Humans of Iran and US
There were two events last week which indicated how important public diplomacy can be when dealing with relationships between countries. After visiting Iran, a New York based photographer, Brandon Staton has posted pictures about people in Iran on his blog http://www.humansofnewyork.com/ . His posts have been well received by both Iranians and Americans.
This is how he begins his part on Iran:
"The US Government has a lengthy travel warning for Iran. While not advising you to ignore this warning, I do advise that you balance it with direct accounts of Americans who have recently visited the country. These accounts are generally filled with superlatives— the country is beautiful, the history is rich, and the people are eager to demonstrate their almost-sacred commitment to hospitality. "

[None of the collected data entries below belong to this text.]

-- ==== Sys2Proof/Laws/Frames/CoreRows.lean ====
section
/-! SUPPORT. Frames of scalar rows: the queue of commands and the pins are outside what they write. -/

set_option linter.unusedSimpArgs false
set_option linter.unusedVariables false
set_option linter.unusedTactic false
set_option linter.unreachableTactic false

namespace Sys2Proof.Machine

theorem execAlu_outer (t : Byte) (late : Bool) (rd ra rb rc fn : BitVec 5) (s : State) (r : State)
    (h : execAlu t late rd ra rb rc fn s = .next r) : r.pins = s.pins ∧ r.pending = s.pending := by
  cases h; exact State.row_outer _ _ _ _ (fun _ => sAlu_outer ..)

theorem execAddi_outer (t : Byte) (late : Bool) (rd ra : BitVec 5) (imm : BitVec 15) (s : State) (r : State)
    (h : execAddi t late rd ra imm s = .next r) : r.pins = s.pins ∧ r.pending = s.pending := by
  cases h; exact State.row_outer _ _ _ _ (fun _ => sUnary_outer ..)

theorem execAndi_outer (t : Byte) (late : Bool) (rd ra : BitVec 5) (imm : BitVec 15) (s : State) (r : State)
    (h : execAndi t late rd ra imm s = .next r) : r.pins = s.pins ∧ r.pending = s.pending := by
  cases h; exact State.row_outer _ _ _ _ (fun _ => sUnary_outer ..)

theorem execOri_outer (t : Byte) (late : Bool) (rd ra : BitVec 5) (imm : BitVec 15) (s : State) (r : State)
    (h : execOri t late rd ra imm s = .next r) : r.pins = s.pins ∧ r.pending = s.pending := by
  cases h; exact State.row_outer _ _ _ _ (fun _ => sUnary_outer ..)

theorem execXori_outer (t : Byte) (late : Bool) (rd ra : BitVec 5) (imm : BitVec 15) (s : State) (r : State)
    (h : execXori t late rd ra imm s = .next r) : r.pins = s.pins ∧ r.pending = s.pending := by
  cases h; exact State.row_outer _ _ _ _ (fun _ => sUnary_outer ..)

theorem execShi_outer (t : Byte) (late : Bool) (rd ra : BitVec 5) (imm : BitVec 15) (s : State) (r : State)
    (h : execShi t late rd ra imm s = .next r) : r.pins = s.pins ∧ r.pending = s.pending := by
  cases h; exact State.row_outer _ _ _ _ (fun _ => sShi_outer ..)

theorem execLi_outer (t : Byte) (late : Bool) (rd : BitVec 5) (imm : BitVec 20) (s : State) (r : State)
    (h : execLi t late rd imm s = .next r) : r.pins = s.pins ∧ r.pending = s.pending := by
  cases h; exact State.row_outer _ _ _ _ (fun _ => sLi_outer ..)

theorem execLis_outer (t : Byte) (late : Bool) (rd : BitVec 5) (imm : BitVec 20) (s : State) (r : State)
    (h : execLis t late rd imm s = .next r) : r.pins = s.pins ∧ r.pending = s.pending := by
  cases h; exact State.row_outer _ _ _ _ (fun _ => sLis_outer ..)

theorem execLd_outer (t : Byte) (late : Bool) (rd ra : BitVec 5) (imm : BitVec 12) (sz : BitVec 3)
    (upsets : List Upset) (s : State) (r : State) (h : execLd t late rd ra imm sz upsets s = .next r) : r.pins =
    s.pins ∧ r.pending = s.pending := by
  cases h; exact State.row_outer _ _ _ _ (fun _ => sLd_outer ..)

theorem execSt_outer (t : Byte) (rd ra : BitVec 5) (imm : BitVec 12) (sz : BitVec 3) (upsets : List Upset) (s : State)
    (r : State) (h : execSt t rd ra imm sz upsets s = .next r) : r.pins = s.pins ∧ r.pending = s.pending := by
  cases h; exact State.row_outer _ _ _ _ (fun _ => sSt_outer ..)

theorem execLdf_outer (t : Byte) (late : Bool) (rd ra : BitVec 5) (imm : BitVec 12) (sz : BitVec 3)
    (upsets : List Upset) (s : State) (r : State) (h : execLdf t late rd ra imm sz upsets s = .next r) : r.pins =
    s.pins ∧ r.pending = s.pending := by
  cases h; exact State.row_outer _ _ _ _ (fun _ => sLdf_outer ..)

theorem execStf_outer (t : Byte) (rd ra : BitVec 5) (imm : BitVec 12) (sz : BitVec 3) (upsets : List Upset)
    (s : State) (r : State) (h : execStf t rd ra imm sz upsets s = .next r) : r.pins = s.pins ∧ r.pending = s.pending
    := by
  cases h; exact State.row_outer _ _ _ _ (fun _ => sStf_outer ..)

theorem execCmp_outer (t : Byte) (late : Bool) (rd ra rb rc fn : BitVec 5) (s : State) (r : State)
    (h : execCmp t late rd ra rb rc fn s = .next r) : r.pins = s.pins ∧ r.pending = s.pending := by
  cases h; exact State.row_outer _ _ _ _ (fun _ => sCmp_outer ..)

theorem execCmpi_outer (t : Byte) (late : Bool) (rd ra : BitVec 5) (imm : BitVec 15) (s : State) (r : State)
    (h : execCmpi t late rd ra imm s = .next r) : r.pins = s.pins ∧ r.pending = s.pending := by
  cases h; exact State.row_outer _ _ _ _ (fun _ => sCmpi_outer ..)

theorem execPlog_outer (t : Byte) (late : Bool) (rd ra rb rc fn : BitVec 5) (s : State) (r : State)
    (h : execPlog t late rd ra rb rc fn s = .next r) : r.pins = s.pins ∧ r.pending = s.pending := by
  cases h; exact State.row_outer _ _ _ _ (fun _ => sPlog_outer ..)

theorem execBr_outer (t : Byte) (pred : BitVec 3) (neg hint : Bool) (disp : BitVec 20) (s : State) (r : State)
    (h : execBr t pred neg hint disp s = .next r) : r.pins = s.pins ∧ r.pending = s.pending := by
  cases h; exact State.row_outer _ _ _ _ (fun _ => sBranch_outer ..)

theorem execCall_outer (t : Byte) (pred : BitVec 3) (neg hint : Bool) (disp : BitVec 20) (s : State) (r : State)
    (h : execCall t pred neg hint disp s = .next r) : r.pins = s.pins ∧ r.pending = s.pending := by
  cases h; exact State.row_outer _ _ _ _ (fun _ => sBranch_outer ..)

theorem execJr_outer (t : Byte) (rd ra rb rc fn : BitVec 5) (s : State) (r : State)
    (h : execJr t rd ra rb rc fn s = .next r) : r.pins = s.pins ∧ r.pending = s.pending := by
  cases h; exact State.row_outer _ _ _ _ (fun _ => sJr_outer ..)

theorem execFop_outer (t : Byte) (late : Bool) (rd ra rb rc fn : BitVec 5) (s : State) (r : State)
    (h : execFop t late rd ra rb rc fn s = .next r) : r.pins = s.pins ∧ r.pending = s.pending := by
  cases h; exact State.row_outer _ _ _ _ (fun _ => sFop_outer ..)

theorem execFcmp_outer (t : Byte) (late : Bool) (rd ra rb rc fn : BitVec 5) (s : State) (r : State)
    (h : execFcmp t late rd ra rb rc fn s = .next r) : r.pins = s.pins ∧ r.pending = s.pending := by
  cases h; exact State.row_outer _ _ _ _ (fun _ => sFcmp_outer ..)

theorem execFmv_outer (t : Byte) (late : Bool) (rd ra rb rc fn : BitVec 5) (s : State) (r : State)
    (h : execFmv t late rd ra rb rc fn s = .next r) : r.pins = s.pins ∧ r.pending = s.pending := by
  cases h; exact State.row_outer _ _ _ _ (fun _ => sFmv_outer ..)

theorem execHash_outer (t : Byte) (late : Bool) (rd ra rb rc fn : BitVec 5) (s : State) (r : State)
    (h : execHash t late rd ra rb rc fn s = .next r) : r.pins = s.pins ∧ r.pending = s.pending := by
  cases h; exact State.row_outer _ _ _ _ (fun _ => sHash_outer ..)

theorem execRdraw_outer (t : Byte) (late : Bool) (rd ra rb rc : BitVec 5) (s : State) (r : State)
    (h : execRdraw t late rd ra rb rc s = .next r) : r.pins = s.pins ∧ r.pending = s.pending := by
  cases h; exact State.row_outer _ _ _ _ (fun _ => sRdraw_outer ..)

theorem execRctr_outer (t : Byte) (late : Bool) (rd ra rb rc : BitVec 5) (s : State) (r : State)
    (h : execRctr t late rd ra rb rc s = .next r) : r.pins = s.pins ∧ r.pending = s.pending := by
  cases h; exact State.row_outer _ _ _ _ (fun _ => sRctr_outer ..)

theorem execRctw_outer (t : Byte) (rd ra rb rc : BitVec 5) (s : State) (r : State)
    (h : execRctw t rd ra rb rc s = .next r) : r.pins = s.pins ∧ r.pending = s.pending := by
  cases h; exact State.row_outer _ _ _ _ (fun _ => sRctw_outer ..)

theorem execCsrr_outer (t : Byte) (late : Bool) (rd ra : BitVec 5) (imm : BitVec 15) (s : State) (r : State)
    (h : execCsrr t late rd ra imm s = .next r) : r.pins = s.pins ∧ r.pending = s.pending := by
  cases h; exact State.row_outer _ _ _ _ (fun _ => sCsrr_outer ..)

theorem execCsrw_outer (t : Byte) (rd ra : BitVec 5) (imm : BitVec 15) (s : State) (r : State)
    (h : execCsrw t rd ra imm s = .next r) : r.pins = s.pins ∧ r.pending = s.pending := by
  cases h; exact State.row_outer _ _ _ _ (fun _ => sCsrw_outer ..)

theorem execCntr_outer (t : Byte) (late : Bool) (rd ra rb rc fn : BitVec 5) (s : State) (r : State)
    (h : execCntr t late rd ra rb rc fn s = .next r) : r.pins = s.pins ∧ r.pending = s.pending := by
  cases h; exact State.row_outer _ _ _ _ (fun _ => sCntr_outer ..)

theorem execHalt_outer (t : Byte) (rd ra rb rc fn : BitVec 5) (s : State) (r : State)
    (h : execHalt t rd ra rb rc fn s = .next r) : r.pins = s.pins ∧ r.pending = s.pending := by
  cases h; exact State.row_outer _ _ _ _ (fun _ => sHalt_outer ..)

theorem execDescw_outer (t : Byte) (rd ra rb rc fn : BitVec 5) (s : State) (r : State)
    (h : execDescw t rd ra rb rc fn s = .next r) : r.pins = s.pins ∧ r.pending = s.pending := by
  cases h; exact State.row_outer _ _ _ _ (fun _ => sDescw_outer ..)

theorem execTkstat_outer (t : Byte) (late : Bool) (rd ra rb rc fn : BitVec 5) (s : State) (r : State)
    (h : execTkstat t late rd ra rb rc fn s = .next r) : r.pins = s.pins ∧ r.pending = s.pending := by
  cases h; exact State.row_outer _ _ _ _ (fun _ => sTkstat_outer ..)

theorem execYield_outer (t : Byte) (rd ra : BitVec 5) (s : State) (r : State) (h : execYield t rd ra s = .next r) :
    r.pins = s.pins ∧ r.pending = s.pending := by
  cases h; refine State.svcRow_outer _ _ _ _ _ _ _ (fun b => ?_); ((try dsimp only); (try (repeat' split)) <;> first
      | exact ⟨rfl, rfl⟩
      | simp []
      | grind [])

theorem execWorkNext_outer (t : Byte) (rd ra : BitVec 5) (s : State) (r : State)
    (h : execWorkNext t rd ra s = .next r) : r.pins = s.pins ∧ r.pending = s.pending := by
  cases h; refine State.svcRow_outer _ _ _ _ _ _ _ (fun b => ?_); ((try dsimp only); (try (repeat' split)) <;> first
      | exact ⟨rfl, rfl⟩
      | simp [State.modCore_outer, State.modWork_outer, foldl_outer]
      | grind [State.modCore_outer, State.modWork_outer, foldl_outer])

theorem execEventPost_outer (t : Byte) (rd ra : BitVec 5) (s : State) (r : State)
    (h : execEventPost t rd ra s = .next r) : r.pins = s.pins ∧ r.pending = s.pending := by
  cases h; refine State.svcRow_outer _ _ _ _ _ _ _ (fun b => ?_); ((try dsimp only); (try (repeat' split)) <;> first
      | exact ⟨rfl, rfl⟩
      | simp [State.raise_outer]
      | grind [State.raise_outer])

theorem execSvcUnlisted_outer (t : Byte) (rd ra : BitVec 5) (num : BitVec 15) (s : State) (r : State)
    (h : execSvcUnlisted t rd ra num s = .next r) : r.pins = s.pins ∧ r.pending = s.pending := by
  (try simp only [execSvcUnlisted] at h); (try (repeat' split at h)) <;> (injection h with h; rw [← h]; first
      | exact ⟨rfl, rfl⟩
      | exact State.svcRow_outer ..
      | simp [State.svcRow_outer]
      | grind [State.svcRow_outer])

theorem execPendingResultArrival_outer (t : Byte) (dst : Dst) (s : State) (r : State)
    (h : execPendingResultArrival t dst s = .next r) : r.pins = s.pins ∧ r.pending = s.pending := by
  (try simp only [execPendingResultArrival] at h); (try (repeat' split at h)) <;> (injection h with h; rw [← h]; first
      | exact ⟨rfl, rfl⟩
      | exact State.modCore_outer ..
      | simp [State.modCore_outer]
      | grind [State.modCore_outer])

end Sys2Proof.Machine
end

The captions under the pictures are both meaningful and inspiring:
"Curves are everywhere in Eastern culture: our writing, our architecture, our instruments, the way we dance, even the tone of our language is curved. The West was built on angles. The East was built on curves."
More interesting are the the readers’ comments which are eye opening. Many express the fact that they did not believe they could find such scenes in Iran , many have said that they enjoy seeing the pictures of Iranians. Some said that the human connection in these pictures have helped them see a different image from that portrayed by the mainstream media in the US. While the US administration is preparing the public opinion for a confrontational approach, people are attempting to open new vistas for friendship and cooperation for peace.
In a more heartwarming but ultimately tragic story, many in Iran and in the mountain-climbing community worldwide were transfixed by the story of three Iranian mountaineers, Aydin Bozorgi, Pouya Keyvan and Mojtaba Jarahi who went missing after completing a daring new ascent of Pakistan’s daunting Broad Peak (8047m). The team had fixed the Iranian flag at the summit to open a new path in the name of Iran but while descending they had lost contact and went missing. In spite of the rescue attempts the missing mountaineers were never found. This created a huge social media campaign in Iran. The most interesting point in this tragic story was that an American climber named Scott Powrie, who hiked alongside the Iranian climbers, memorialized their generosity and Iranian hospitality in a moving personal blog post:
“Base camp life with the guys was wonderful. I learned how to say "pass that food" and "thank you" in Farsi and the guys learned all the slang I could teach them from my California accent. They had brought many goods from Iran, Cheese, meats, pickled vegetables, yogurt, dried fruit and nuts. This was their own food to sustain them for the entire expedition and they did not need to share. But they were very giving and wanted us to feel welcome and try their local cuisine, offering all of what they had for us to try.”
Scott goes on to say:”In this world I have been lucky enough to live in many different places and meet many different people. Some good, some bad and in some rare cases you meet some who evoke a powerful feeling of good inside you, almost like a white light of happiness. These people are very rare and are the ones that make this world a better place to live in for all of us. There are so few of these special people on this earth that if you lose even a few there are tremendous negative effects for the rest of us. Aidin, Pouyu, and Mojtaba are of these few, rare people. The world will miss these young souls; I will miss these young souls. They were my friends and I am sad to see them go. My heart goes out to the families and friends of these individuals. The entire Iranian team was a great show of talent and character, an amazing reflection of their country from which they came.”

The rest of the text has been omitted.